Covid-19 has taken a huge toll on me, not physically but, mentally. After cresting the half-century mark last year, I am blessed to be able to say I had never struggled with anxiety or depression. What I would have first described as a distraction slowly burrowed into my brain and riddled me with emotions and a sadness I had never had to deal with before. Having been an extrovert by day and introvert by night, I became overwhelmed by the isolation that came with being advised to stay at home and only go out in public when necessary.
Looking back on the past few months, I should have known I had been affected more than I care to admit. The things I loved to do in my spare time became a burden and I forgot the pleasure I felt when I cooked a wonderful meal for myself or sat down at my computer and let words cascade down from the heavens to help me write the novel I am working on that has been untouched since March. The passion I once had for my hobbies became non-existent and that made my sadness feel even more powerful.
But life has a way of kicking us in the pants and it chooses interesting ways to send us compelling messages that cannot be ignored. I spent forty minutes watching a live stream on Patreon by someone I greatly admire. During his video, he emphasized how important it is to put ourselves first and to take time each day to do small things that bring us back to ourselves. His message couldn’t have been louder or clearer. I had been so focused on things that had nothing to do with me that I had all but forgotten to focus on myself and the things that are important to ME.

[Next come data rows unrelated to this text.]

-- ==== Sys2Proof/Safety.lean ====
section
/-! DEFINITION. What counts as a safe run, in the terms the claims use: nothing undoes the OTP (R396), its records are in
order, the queue is first in, first out, and the flash keeps the bank that image writes do not go to (R43); and what the
claims say of resets, boots, lights, lane tests and action engines;
and what of the device each command may change. -/

namespace Sys2Proof.Machine

/-! ### Non-volatile storage -/

/-- Every bit of a number is set in another. -/
def bitsKept (a b : Nat) : Prop := a &&& b = a

/-- What a key slot held it still holds: bits changed only from 0 to 1. -/
def KeySlot.kept (a b : KeySlot) : Prop :=
  bitsKept a.content b.content ∧ (a.begun = true → b.begun = true) ∧ (a.marker = true → b.marker = true) ∧
    bitsKept a.revoke b.revoke

/-- What the OTP held it still holds: the key slots keep their bits, and records are only added behind those there. -/
def Otp.kept (a b : Otp) : Prop :=
  (∀ j : Fin 4, KeySlot.kept (a.slots.get j) (b.slots.get j)) ∧ (∃ l, b.advances = a.advances ++ l) ∧
    (∃ l, b.patches = a.patches ++ l)

/-- A record of a key slot is complete only when it was begun (Table 19-2). -/
def Otp.sound (o : Otp) : Prop := ∀ j : Fin 4, (o.slots.get j).marker = true → (o.slots.get j).begun = true

/-- A command that may write the flash or the OTP: a reset that cuts an OTP write short, the steps of an image write or a
security request, and what carries a register write that may start one. -/
def Instr.touchesStore : Instr → Bool
  | .vaux33Loss | .vin12LowReset | .porstNLow | .scRequestDone _ | .imWriteStart _ _ | .imFlashOpComplete _
  | .registerWrite _ _ _ _ | .dmAccessComplete _ _ _ | .dmAccessFail _ _ _ | .dmHostReadTimeout _ _ | .taRun _ _
  | .clapperPulse _ _ => true
  | _ => false

/-! ### The host -/

/-- A command that is an access by the host to BAR0. -/
def Instr.hostAccess : Instr → Bool
  | .continue_ | .bistStart | .spillTest | .spillRelease | .imWriteStart _ _ | .imWriteAbort | .laserForceOff _
  | .portEnable _ | .portDisable _ | .fpPortEnable _ | .fpPortDisable _ | .fwFlushStart _ _ _ _ _
  | .fwPrpCtlWrite _ _ _ _ _ _ | .gateConfigChange _ | .gateEnWrite _ _ | .tkOpen _ _ | .tkCommit _ _ | .tkAbort _ _
  | .clTreeRebuild _ | .plTailWrite _ | .plCtlWrite _ _ | .tmIncWrite _ | .tmSetWrite _ | .tmAdjWrite _ | .taArm _ _
  | .taCancel _ _ | .tmSnap _ _ _ | .fbLaneOut _ _ _ _ | .fbLaneCalibrate _ _ _ | .lnTestStart _ _ _ _
  | .lnTestStop _ _ _ _ | .lnTestClear _ | .lnInject _ _ _ _ _ | .duFeed | .duClaim | .duRelease | .duClearFault
  | .registerWrite _ _ _ _ | .rcRead _ _ | .wmbRead _ | .wmbWrite _ | .wmbD3Read _ | .errlogClear | .irqEnableWrite _ _
  | .dmStart _ _ _ | .dmAbort _ _ _ | .dmRingCtlWrite _ _ | .dmTxTailWrite _ _ | .dmRxTailWrite _ | .obSnap _ _
  | .obTrigger _ | .ftbRelease _ | .obFatal | .obDRptrWrite _ | .scReadSlate | .scQuote _ | .scGetChallenge
  | .scKeyCommand _ | .scAdvanceRollback | .scApplyPatch _ => true
  | _ => false

/-- The state with its device replaced. -/
def State.put (s : State) (d : Dev) : State := { s with dev := d }

/-! ### Resets and boot -/

/-- A state that a reset of another leaves, with its supplies: the queue and the flash, the OTP where no security request
runs, and every other piece of state at its reset value, the count of draws apart. -/
structure State.resetTo (s t : State) (x : Supply) : Prop where
  queue : t.pending = s.pending
  flash : t.flash = s.flash
  otp : s.dev.sec.run = none → t.otp = s.otp
  dev : t.dev = { sup := { x with cfgReady := false, d3hot := false, thermShut := false, railFault := false },
                  net := { draws := t.dev.net.draws } }

/-- A state in which the boot of another, its supplies having become some, has begun with straps (R296, R324, R330, R331). -/
structure State.bootBegun (s t : State) (x : Supply) (straps : BitVec 8) : Prop where
  queue : t.pending = s.pending
  flash : t.flash = s.flash
  otp : t.otp = s.otp
  boot : t.dev.boot = { s.dev.boot with run := true }
  sup : t.dev.sup = { x with porstN := true, vinLow := false, cfgReady := x.perstN }
  strapUnit : t.dev.cd .btStraps_unit = (straps.getLsbD 0).toNat
  strapDuo : t.dev.cd .btStraps_duoEn = (straps.getLsbD 1).toNat
  strapRev : t.dev.cd .btStraps_pcieRev = (straps.getLsbD 2).toNat
  strapSize : t.dev.cd .btStraps_istoreSize = (straps.getLsbD 3).toNat
  strapSpill : t.dev.cd .btStraps_spillEn = (straps.getLsbD 4).toNat
  strapHold : t.dev.cd .btStraps_bootHold = (straps.getLsbD 5).toNat
  strapSpare : t.dev.cd .btStraps_spare = straps.toNat / 64
  cause : t.dev.cd .btResetCause_cause = x.cause
  duo : t.dev.cd .duStatus_duo = (straps.getLsbD 1).toNat
  unit : t.dev.cd .duStatus_unit = (straps.getLsbD 0).toNat
  role : t.dev.cd .duStatus_role = (straps.getLsbD 1).toNat
  banks : t.dev.cd .imBootStatus_aResult = 1 ∧ t.dev.cd .imBootStatus_bResult = 1
  rest : t.dev.tm = s.dev.tm ∧ t.dev.net = s.dev.net ∧ t.dev.fw = s.dev.fw ∧ t.dev.tak = s.dev.tak ∧ t.dev.plc = s.dev.plc ∧
    t.dev.fab = s.dev.fab ∧ t.dev.duo = s.dev.duo ∧ t.dev.dma = s.dev.dma ∧ t.dev.sec = s.dev.sec

/-- The result of a bank as IM_BOOT_STATUS reports it (R42). -/
def Dev.result (d : Dev) : Bank → Nat
  | .a => d.cd .imBootStatus_aResult
  | .b => d.cd .imBootStatus_bResult

/-! ### What a command may change -/

/-- The parts of a device beside its register fields, its wide values and what leaves it. -/
inductive Part where
  | sup | boot | safe | snaps | errlog | bkts | obs | tm | net | fw | tak | plc | fab | duo | dma | sec
  deriving DecidableEq, Repr

/-- A part of a device is what it was. -/
def Part.same (d t : Dev) : Part → Prop
  | .sup => t.sup = d.sup
  | .boot => t.boot = d.boot
  | .safe => t.safe = d.safe
  | .snaps => t.snaps = d.snaps
  | .errlog => t.errlog = d.errlog
  | .bkts => t.bkts = d.bkts
  | .obs => t.obs = d.obs
  | .tm => t.tm = d.tm
  | .net => t.net = d.net
  | .fw => t.fw = d.fw
  | .tak => t.tak = d.tak
  | .plc => t.plc = d.plc
  | .fab => t.fab = d.fab
  | .duo => t.duo = d.duo
  | .dma => t.dma = d.dma
  | .sec => t.sec = d.sec

/-- The register fields that an event or an interrupt cause may change. -/
@[simp] def evFld (f : Fld) : Prop :=
  f = .obRingStatus_incidentSticky ∨ f = .obRingStatus_lastCause ∨ f = .obPmcStatus_ovf ∨ f = .obPmcCtl_globalEn ∨
    f = .hiIrqCauseLo_cause ∨ f = .msixPba_pending

/-- The wide values that an event may change. -/
@[simp] def evWide (x : Wide) : Prop := x = .obRaised ∨ x = .obLoss ∨ x = .obFtbMissed ∨ x = .obPmc

/-- Of a device no other parts have changed, no other register fields (`none`: any field may have changed) and no other wide
values; the fields and values of events and interrupt causes apart. -/
structure Only (ps : List Part) (fs : Option (List Fld)) (xs : Option (List Wide)) (d t : Dev) : Prop where
  part : ∀ p, ps.contains p = false → p.same d t
  fld : ∀ l, fs = some l → ∀ f w i j, l.contains f = false → ¬ evFld f → t.fld f w i j = d.fld f w i j
  wide : ∀ l, xs = some l → ∀ x w i j, l.contains x = false → ¬ evWide x → t.wide x w i j = d.wide x w i j

/-- What of the device a command may change: parts, register fields and wide values. -/
structure Scope where
  parts : List Part
  flds : Option (List Fld)
  wides : Option (List Wide)
  deriving Repr

/-- Nothing outside a scope has changed. -/
def Scope.holds (x : Scope) (d t : Dev) : Prop := Only x.parts x.flds x.wides d t

/-- All of the device: a reset, and a command that carries a register write. -/
def Scope.all : Scope :=
  ⟨[.sup, .boot, .safe, .snaps, .errlog, .bkts, .obs, .tm, .net, .fw, .tak, .plc, .fab, .duo, .dma, .sec], none, none⟩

I have not posted on my blog since April 27th. It pains me to say that. This space has always been my sacred space. This space has let me be myself and free the words that want to be freed whenever I feel the desire to let them loose. But those words have been muted by the blanket of stress I have let weigh me down. NO MORE! Today I take back my power. Today I let the words oppress my thoughts and unleash themselves. Today I will create a spectacular meal for myself because I am the number one thing in my life. If I don’t take care of myself, how will I ever have the energy to take care of anyone else? Thank you, Jamie Lambert. Your words did not fall on deaf ears.
That’s the spirit Tooie ! Think of all that you have………and give thanks. You have always been a ”giver”. Always remember to ”give” to yourself too !
Thanks Barb. xx
Rock on Poly.
Thanks Guap! Hope you are doing well.
Welcome back! We are each affected by the pandemic in different ways. I forced myself to reinvent wheels from previous posts over the years, and that gave me the juice to do new work. Whatever works for you is what is best for you!
Thanks Sheila. Hope you and Pretty are doing well. xx
You speak to that omnipresent ennui I think many of us are suffering. (As you will no doubt notice, I’m just now getting back to checking in and catching up on reading people I follow.)
It has been incredibly hard to adjust to Covid restrictions. To be constantly aware and alert and on the defense for healthy interactions. But, once I admitted that I needed masks to feel safe–regardless of whether or not they minimize the threat significantly or not, I feel better wearing one in public.) Now that I’m reframed to a COVID-19 mindset, I’m slowly finding a new normal. (Though, this normal does involve a hellofalot of mindless tv watching.) One hopes that productivity is soon to follow.